BEGIN Material supplied
/-! Network lanes and the switch (09). -/

/-- 09 R262, R264, R276, R281 to R284: settings and tables of the network. NET_PORT_CONFIG puts a setting in force, with
REVERT_S the old one stands by; CONFIRM keeps the new one; NET_QUEUE_CONFIG, NET_SWITCH_CONFIG and NET_FRR_SET set theirs;
NET_STREAM_FWD and NET_MAC_SET carry out their entries in order, where every deletion names a key of the table as it stood
before the command; NET_FWD_GET looks an entry up; NET_COUNTERS reads two counters of a port or writes all 33 to the host
buffer, and clears those that it has read where CLEAR is set. The layout of the results is the model's (assumption log 3). -/
def Obligations.NetSettings : Prop :=
  (
    ∀ (s : State) (e : Env) (c : CmdInfo) (lane : Nat), lane ≤ 7 →
      (∀ cfg revertS, s.meets (.netPortConfig e lane cfg false revertS false) c → portCfgOk cfg = true → revertS ≤ 600 →
        s.domOn (laneDomain lane) = true →
        ∃ u, s.answers (.netPortConfig e lane cfg false revertS false) c .ok 0
            (resBytes [(1, b2n cfg.enable), (1, cfg.mode), (1, cfg.fec), (2, cfg.maxFrame), (1, b2n cfg.hbEn), (1, cfg.defaultPcp),
              (4, packBits ((cfg.pcpMap.toList.reverse).map (fun q => (3, q)))), (1, b2n cfg.floodEn), (1, b2n cfg.learnEn),
              (1, if revertS = 0 then 0 else 1)]) u ∧
          (u.lane lane).cfg = cfg ∧
          (u.lane lane).revert = (if revertS = 0 then none else
            some ⟨match (s.lane lane).revert with | some r => r.old | none => (s.lane lane).cfg, s.now + revertS * 1000000000, false⟩) ∧
          (∀ j, j ≠ lane → u.lane j = s.lane j) ∧ u.cfg = s.cfg ∧ u.net.streamTbl = s.net.streamTbl) ∧
      (∀ arg cfg revertS r, s.meets (.netPortConfig e lane arg false revertS true) c → portCfgOk arg = true → revertS ≤ 600 →
        s.domOn (laneDomain lane) = true → (s.lane lane).cfg = cfg → (s.lane lane).revert = some r → r.persist = false →
        s.answers (.netPortConfig e lane arg false revertS true) c .ok 0
          (resBytes [(1, b2n cfg.enable), (1, cfg.mode), (1, cfg.fec), (2, cfg.maxFrame), (1, b2n cfg.hbEn), (1, cfg.defaultPcp),
            (4, packBits ((cfg.pcpMap.toList.reverse).map (fun q => (3, q)))), (1, b2n cfg.floodEn), (1, b2n cfg.learnEn), (1, 0)])
          (s.setLane lane { (s.lane lane) with revert := none })) ∧
      (∀ port q rsv qmax n, s.meets (.netQueueConfig e port q rsv qmax false) c → port ≤ 9 → q ≤ 7 →
        (s.net.allQueues.map (·.rsv)).sum - (s.net.queue port q).rsv + rsv ≤ 16384 →
        n = s.net.setQueue port q { (s.net.queue port q) with rsv := rsv, qmax := qmax } →
        s.answers (.netQueueConfig e port q rsv qmax false) c .ok 0 (resBytes [(4, 32768 - (n.allQueues.map (·.rsv)).sum)])
          { s with net := n }) ∧
      (∀ et da mac age, s.meets (.netSwitchConfig e et da mac age false) c → et ≤ 0xFFFF → da < 2 ^ 48 → mac < 2 ^ 48 →
        age = 0 ∨ (10 ≤ age ∧ age ≤ 3600) →
        s.answers (.netSwitchConfig e et da mac age false) c .ok 0 (leBytes 2 et ++ beBytes 6 da ++ beBytes 6 mac ++ leBytes 2 age)
          { s with net := { s.net with etherType := et, hbDa := da, nodeMac := mac, ageS := age } }) ∧
      (∀ backup ms, s.meets (.netFrrSet e lane backup ms false) c → backup ≤ 7 ∨ backup = 0xFF → backup ≠ lane → ms ≤ 60000 →
        s.answers (.netFrrSet e lane backup ms false) c .ok 0 (resBytes [(1, lane), (1, backup), (2, ms)])
          (s.setLane lane { (s.lane lane) with
            backup := if backup = 0xFF then none else some backup
            restoreMs := ms
            frrActive := backup ≠ 0xFF && ((s.lane lane).frrActive || (s.lane lane).st ≠ .up) }))) ∧
  (
    ∀ (s : State) (e : Env) (c : CmdInfo),
      (∀ count addr data es, s.meets (.netStreamFwd e count addr data) c → listed e.port addr count 5 4096 →
        es = fwdEntries count data → (∀ x ∈ es, (x.ingress ≤ 7 ∨ x.ingress = 0xFF) ∧ (x.queue ≤ 7 ∨ x.queue = 0xFF)) →
        (∀ x ∈ es, x.delete = true → ∃ y ∈ s.net.streamTbl, y.id = x.streamId ∧ y.ingress = x.ingress) →
        (es.foldl applyFwd s.net.streamTbl).length ≤ 16384 →
        s.answers (.netStreamFwd e count addr data) c .ok 0
          (resBytes [(4, count), (4, (es.foldl applyFwd s.net.streamTbl).length)])
          { s with net := { s.net with streamTbl := es.foldl applyFwd s.net.streamTbl } }) ∧
      (∀ count addr data es, s.meets (.netMacSet e count addr data) c → listed e.port addr count 2 2048 →
        es = macEntries count data → (∀ x ∈ es, x.vid ≤ 4095 ∧ x.egress ≤ 0x1FF ∧ (x.queue ≤ 7 ∨ x.queue = 0xFF)) →
        (∀ x ∈ es, x.delete = true → ∃ y ∈ s.net.macTbl, y.mac = x.mac ∧ y.vid = x.vid) →
        (es.foldl applyMac s.net.macTbl).length ≤ 8192 →
        s.answers (.netMacSet e count addr data) c .ok 0
          (resBytes [(4, count), (4, (es.foldl applyMac s.net.macTbl).length)])
          { s with net := { s.net with macTbl := es.foldl applyMac s.net.macTbl } }) ∧
      (∀ key sub, s.meets (.netFwdGet e 0 key sub) c → key < 2 ^ 24 → sub ≤ 7 ∨ sub = 0xFF →
        s.answers (.netFwdGet e 0 key sub) c .ok 0
          (match s.net.streamTbl.find? (fun x => x.id == key && x.ingress == sub) with
           | none => resBytes [(1, 0)] | some x => resBytes [(1, 1), (2, x.mask), (1, x.queue)]) s) ∧
      (∀ key sub, s.meets (.netFwdGet e 1 key sub) c → key < 2 ^ 48 → sub ≤ 4095 →
        s.answers (.netFwdGet e 1 key sub) c .ok 0
          (match s.net.macTbl.find? (fun x => x.mac == key && x.vid == sub) with
           | none => resBytes [(1, 0)] | some x => resBytes [(1, if x.static_ then 1 else 2), (2, x.mask), (1, x.queue)]) s) ∧
      (∀ port clear first, s.meets (.netCounters e port clear first 0) c → port ≤ 9 → first ≤ 31 →
        ∃ u, s.answers (.netCounters e port clear first 0) c .ok 0
            (resBytes [(8, (s.portCounters port).getD first 0), (8, (s.portCounters port).getD (first + 1) 0)]) u ∧
          u = { s with net := u.net } ∧ (clear = false → u = s) ∧
          (clear = true → ∀ i, (u.portCounters port).getD i 0 =
            (if i = first ∨ i = first + 1 then 0 else (s.portCounters port).getD i 0))) ∧
      (∀ port clear first addr, s.meets (.netCounters e port clear first addr) c → port ≤ 9 → addr ≠ 0 → e.port ≠ .D →
        ∃ u, s.answers (.netCounters e port clear first addr) c .ok 0 []
            (u.hostWrite e.port addr ((s.portCounters port).flatMap (leBytes 8))) ∧
          u = { s with net := u.net } ∧ (clear = false → u = s) ∧ (clear = true → ∀ i, (u.portCounters port).getD i 0 = 0)))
END Material supplied
Word for word, retype the lines from the one containing "addr) c .ok 0 []" through the final line of the data, including both ends and nothing more.

        ∃ u, s.answers (.netCounters e port clear first addr) c .ok 0 []
            (u.hostWrite e.port addr ((s.portCounters port).flatMap (leBytes 8))) ∧
          u = { s with net := u.net } ∧ (clear = false → u = s) ∧ (clear = true → ∀ i, (u.portCounters port).getD i 0 = 0)))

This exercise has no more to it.